DATA:
-- ==== Sys2Proof/Tests/Slice0.lean ====
section
/-!
SUPPORT. Tests of the model against the encodings of spec/30_encoding.md R85 and the vectors of
spec/95_test_vectors.md (named in each comment), each about one decode or one step, and for every
obligation with hypotheses a witness that meets them.
-/

namespace Sys2Proof.Tests

open Sys2Proof Sys2Proof.Machine

/-! ### Helpers -/

/-- Whether one step of the word, placed at the PC of the state, ends in a state of which `p` holds. -/
def after (s : State) (w : Nat) (p : State → Bool) : Bool :=
  match step (s.withFetchWord 16 w) with
  | .next t => p t
  | .fault _ => false
  | .refused _ => false

/-- Whether a step of the state as it stands latches the cause with A and the word. -/
def fetchFaults (s : State) (c : FaultCause) (w : Option Word) : Bool :=
  match step s with
  | .next t => t.fault == some { cause := c, pc := s.pc, word := w } && t.pc == s.pc
  | .fault _ => false
  | .refused _ => false

/-- Whether one step of the word placed at PC latches the cause, with A and the word, and leaves PC. -/
def faults (s : State) (w : Nat) (c : FaultCause) : Bool :=
  fetchFaults (s.withFetchWord 16 w) c (some (BitVec.ofNat 16 w))

/-- The reset state with two registers set. -/
def withV (x : Nibble) (a : Byte) (y : Nibble) (b : Byte) : State := (State.reset.setV x a).setV y b

/-- The reset state of a core with other parameters of R8 (c) and (d). -/
def resetWithParams (link : CallLink) (eq : Bool) (order : VfOrder) : State :=
  State.resetAt { Config.defaults with callLink := link, subEqFlag := eq, vfOrder := order }

/-- The reset state with I set and bytes stored there. -/
def withI (i : Word) (bs : List Byte) : State := (State.reset.setI i).storeAtIndex bs

/-- The state with one pixel set. -/
def lit (s : State) (y : Fin 32) (x : Fin 64) : State := { s with fb := s.fb.flip y x }

/-- The reset state with timers set. -/
def withTimers (dt st : Byte) : State := (State.reset.setDt dt).setSt st

/-- The lit pixels of a row, as the row's word with column 0 at bit 0. -/
def row (t : State) (y : Fin 32) : BitVec 64 := t.fb[y.val]

/-! ### Well-formedness: each check refuses an ill-formed term -/

theorem test_wf_row_refused : ¬ OpcodeRow.WellFormed ⟨1, "00E0", 0x00E0, 0xFF0F⟩ := by decide

theorem test_wf_image_refused : ¬ ImageFits (List.replicate 3585 0) :=
  fun h => absurd (List.length_replicate.symm.trans_le h) (by decide)

theorem test_wf_map : ∀ r ∈ opcodeMap, r.WellFormed := by decide

/-! ### Decoding: words written out from the row's fields of R85 -/

theorem test_decode_cls : decodeWord 0x00E0 = .ok .cls := by decide
theorem test_decode_ret : decodeWord 0x00EE = .ok .ret := by decide
theorem test_decode_jp : decodeWord 0x1ABC = .ok (.jp 0xABC) := by decide
theorem test_decode_call : decodeWord 0x2FED = .ok (.call 0xFED) := by decide
theorem test_decode_seImm : decodeWord 0x3A7C = .ok (.seImm 10 0x7C) := by decide
theorem test_decode_sneImm : decodeWord 0x4B81 = .ok (.sneImm 11 0x81) := by decide
theorem test_decode_seReg : decodeWord 0x5120 = .ok (.seReg 1 2) := by decide
theorem test_decode_ldImm : decodeWord 0x6F12 = .ok (.ldImm 15 0x12) := by decide
theorem test_decode_addImm : decodeWord 0x7C34 = .ok (.addImm 12 0x34) := by decide
theorem test_decode_ldReg : decodeWord 0x8340 = .ok (.ldReg 3 4) := by decide
theorem test_decode_orReg : decodeWord 0x8561 = .ok (.orReg 5 6) := by decide
theorem test_decode_andReg : decodeWord 0x8782 = .ok (.andReg 7 8) := by decide
theorem test_decode_xorReg : decodeWord 0x89A3 = .ok (.xorReg 9 10) := by decide
theorem test_decode_addReg : decodeWord 0x8BC4 = .ok (.addReg 11 12) := by decide
theorem test_decode_subReg : decodeWord 0x8DE5 = .ok (.subReg 13 14) := by decide
theorem test_decode_shr : decodeWord 0x8F06 = .ok (.shr 15 0) := by decide
theorem test_decode_subnReg : decodeWord 0x8127 = .ok (.subnReg 1 2) := by decide
theorem test_decode_shl : decodeWord 0x834E = .ok (.shl 3 4) := by decide
theorem test_decode_sneReg : decodeWord 0x9560 = .ok (.sneReg 5 6) := by decide
theorem test_decode_ldI : decodeWord 0xA2F0 = .ok (.ldI 0x2F0) := by decide
theorem test_decode_jpV0 : decodeWord 0xB500 = .ok (.jpV0 0x500) := by decide
theorem test_decode_rnd : decodeWord 0xC7F0 = .ok (.rnd 7 0xF0) := by decide
theorem test_decode_drw : decodeWord 0xD125 = .ok (.drw 1 2 5) := by decide
theorem test_decode_skp : decodeWord 0xE79E = .ok (.skp 7) := by decide
theorem test_decode_sknp : decodeWord 0xE8A1 = .ok (.sknp 8) := by decide
theorem test_decode_ldVxDt : decodeWord 0xF907 = .ok (.ldVxDt 9) := by decide
theorem test_decode_ldVxK : decodeWord 0xFA0A = .ok (.ldVxK 10) := by decide
theorem test_decode_ldDtVx : decodeWord 0xFB15 = .ok (.ldDtVx 11) := by decide
theorem test_decode_ldStVx : decodeWord 0xFC18 = .ok (.ldStVx 12) := by decide
theorem test_decode_addI : decodeWord 0xFD1E = .ok (.addI 13) := by decide
theorem test_decode_ldF : decodeWord 0xFE29 = .ok (.ldF 14) := by decide
theorem test_decode_ldB : decodeWord 0xFF33 = .ok (.ldB 15) := by decide
theorem test_decode_storeRegs : decodeWord 0xF055 = .ok (.storeRegs 0) := by decide
theorem test_decode_loadRegs : decodeWord 0xF165 = .ok (.loadRegs 1) := by decide

/-- R76 to R80, C1 to C5: the words next to valid ones are invalid. -/
theorem test_decode_invalid :
    ([0x0123, 0x01E0, 0x00E1, 0x5121, 0x8008, 0x800D, 0x800F, 0x9001, 0xE09F, 0xE0A0, 0xF0FF, 0xF066] :
      List Word).all (fun w => decodeWord w == .error (.invalidOpcode w)) = true := by decide

/-- R70: an instruction has two bytes, the high one first, and one byte is not an instruction. -/
theorem test_decode_bytes :
    decodeBytes [0x6A, 0x05, 0x3A] = .ok (.ldImm 10 5, [0x3A]) ∧
      decodeBytes [0x6A] = .error .truncated := by decide

/-- The table's numbering: bit 0 is the least significant bit of the word. -/
theorem test_decodeTableWord :
    decodeTableWord 16 0xD125 = some (.drw 1 2 5) ∧ decodeTableWord 16 0x5121 = none := by decide

/-! ### The step, L2.1 -/

/-- C6: the last word of memory is fetched, and the PC after it is out of bounds. -/
theorem test_fetch_last :
    after (State.reset.setPc 0xFFE) 0x6001 (fun t => t.vreg 0 == 1 && t.pc == 0x1000) = true ∧
    fetchFaults (State.reset.setPc 0x1000) (.fetchOutOfBounds 0x1000) none = true := by decide

/-- C7: PC = 0xFFF faults before any read. -/
theorem test_fetch_out_of_bounds :
    (State.reset.setPc 0xFFF).fetchWord = none ∧
    fetchFaults (State.reset.setPc 0xFFF) (.fetchOutOfBounds 0xFFF) none = true := by decide

/-- C8: no alignment check. -/
theorem test_fetch_odd :
    after (State.reset.setPc 0x201) 0x6A07 (fun t => t.vreg 10 == 7 && t.pc == 0x203) = true := by decide

/-- C9: timers and beep after a plain instruction. -/
theorem test_timers :
    after (withTimers 5 1) 0x6000 (fun t => t.dt == 4 && t.st == 0 && t.pc == 0x202 &&
      t.result == some (.ok true)) = true := by decide

/-- C10: no timer phase and no beep on a fault. -/
theorem test_invalid_opcode :
    faults (withTimers 5 1) 0x5121 (.invalidOpcode 0x5121 0x200) = true ∧
    after (withTimers 5 1) 0x5121 (fun t => t.dt == 5 && t.st == 1) = true := by decide

/-- From reset with nothing loaded the first word is 0x0000 (E10, last row). -/
theorem test_reset_step :
    fetchFaults State.reset (.invalidOpcode 0x0000 0x200) (some 0x0000) = true := by decide

/-! ### Display, L2.2 -/

/-- D1. -/
theorem test_cls :
    after (lit (lit State.reset 0 0) 31 63) 0x00E0 (fun t => t.fb == Frame.clear && t.draw &&
      t.pc == 0x202) = true := by decide

/-- D3: wrap in x and in y; columns 62, 63 and 0 to 5 of rows 30 and 31. -/
theorem test_drw_wraps :
    after ((withI 0x300 [0xFF, 0xFF]).setV 0 62 |>.setV 1 30) 0xD012 (fun t =>
      row t 30 == 0xC00000000000003F && row t 31 == 0xC00000000000003F && row t 0 == 0 &&
      t.vreg 15 == 0 && t.draw) = true := by decide

/-- D9: a partial overlap, the leftmost pixel the most significant bit; D6: x from the old VF. -/
theorem test_drw_collides :
    after (lit (withI 0x300 [0xC0]) 0 0) 0xD011 (fun t => row t 0 == 2 && t.vreg 15 == 1) = true ∧
    after ((withI 0x300 [0x80]).setV 15 10) 0xDF11 (fun t => row t 0 == 0x400 && t.vreg 15 == 0) = true := by
  decide

/-! ### Control flow, L2.3 -/

/-- F2, and F1. -/
theorem test_ret :
    after { State.reset with sp := 2, stk := (State.reset.stk.set 0 0x250).set 1 0x300 } 0x00EE
      (fun t => t.sp == 1 && t.pc == 0x302) = true ∧
    faults State.reset 0x00EE .stackUnderflow = true := by decide

/-- F7. -/
theorem test_jp : after State.reset 0x1FFF (fun t => t.pc == 0xFFF) = true := by decide

/-- F3, and F4. -/
theorem test_call :
    after { State.reset with sp := 15 } 0x2300
      (fun t => t.sp == 16 && t.stk[15] == 0x200 && t.pc == 0x300) = true ∧
    faults { State.reset with sp := 16 } 0x2300 .stackOverflow = true := by decide

/-- F6: under ADVANCED_PC the call pushes 0x202, and 00EE with it on the stack goes to 0x204. -/
theorem test_call_advanced :
    after (resetWithParams .advancedPc false .dataLast) 0x2300 (fun t => t.stk[0] == 0x202 && t.sp == 1) = true ∧
    after { State.reset with sp := 1, stk := State.reset.stk.set 0 0x202 } 0x00EE
      (fun t => t.sp == 0 && t.pc == 0x204) = true := by decide

/-- F9 and F10. -/
theorem test_seImm :
    after State.reset 0x3000 (fun t => t.pc == 0x204) = true ∧
    after (withV 10 4 0 0) 0x3A05 (fun t => t.pc == 0x202) = true := by decide

/-- F11 and F12. -/
theorem test_sneImm :
    after State.reset 0x4000 (fun t => t.pc == 0x202) = true ∧
    after State.reset 0x4101 (fun t => t.pc == 0x204) = true := by decide

/-- F13 and F15. -/
theorem test_seReg :
    after (withV 3 9 4 8) 0x5330 (fun t => t.pc == 0x204) = true ∧
    after (withV 3 9 4 8) 0x5340 (fun t => t.pc == 0x202) = true := by decide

TASK:
Your answer must consist solely of the lines above between the line holding "theorem test_decode_storeRegs : decodeWord" and the line holding "(State.reset.setPc 0xFFF).fetchWord = none", inclusive, copied exactly.

RESPONSE:
theorem test_decode_storeRegs : decodeWord 0xF055 = .ok (.storeRegs 0) := by decide
theorem test_decode_loadRegs : decodeWord 0xF165 = .ok (.loadRegs 1) := by decide

/-- R76 to R80, C1 to C5: the words next to valid ones are invalid. -/
theorem test_decode_invalid :
    ([0x0123, 0x01E0, 0x00E1, 0x5121, 0x8008, 0x800D, 0x800F, 0x9001, 0xE09F, 0xE0A0, 0xF0FF, 0xF066] :
      List Word).all (fun w => decodeWord w == .error (.invalidOpcode w)) = true := by decide

/-- R70: an instruction has two bytes, the high one first, and one byte is not an instruction. -/
theorem test_decode_bytes :
    decodeBytes [0x6A, 0x05, 0x3A] = .ok (.ldImm 10 5, [0x3A]) ∧
      decodeBytes [0x6A] = .error .truncated := by decide

/-- The table's numbering: bit 0 is the least significant bit of the word. -/
theorem test_decodeTableWord :
    decodeTableWord 16 0xD125 = some (.drw 1 2 5) ∧ decodeTableWord 16 0x5121 = none := by decide

/-! ### The step, L2.1 -/

/-- C6: the last word of memory is fetched, and the PC after it is out of bounds. -/
theorem test_fetch_last :
    after (State.reset.setPc 0xFFE) 0x6001 (fun t => t.vreg 0 == 1 && t.pc == 0x1000) = true ∧
    fetchFaults (State.reset.setPc 0x1000) (.fetchOutOfBounds 0x1000) none = true := by decide

/-- C7: PC = 0xFFF faults before any read. -/
theorem test_fetch_out_of_bounds :
    (State.reset.setPc 0xFFF).fetchWord = none ∧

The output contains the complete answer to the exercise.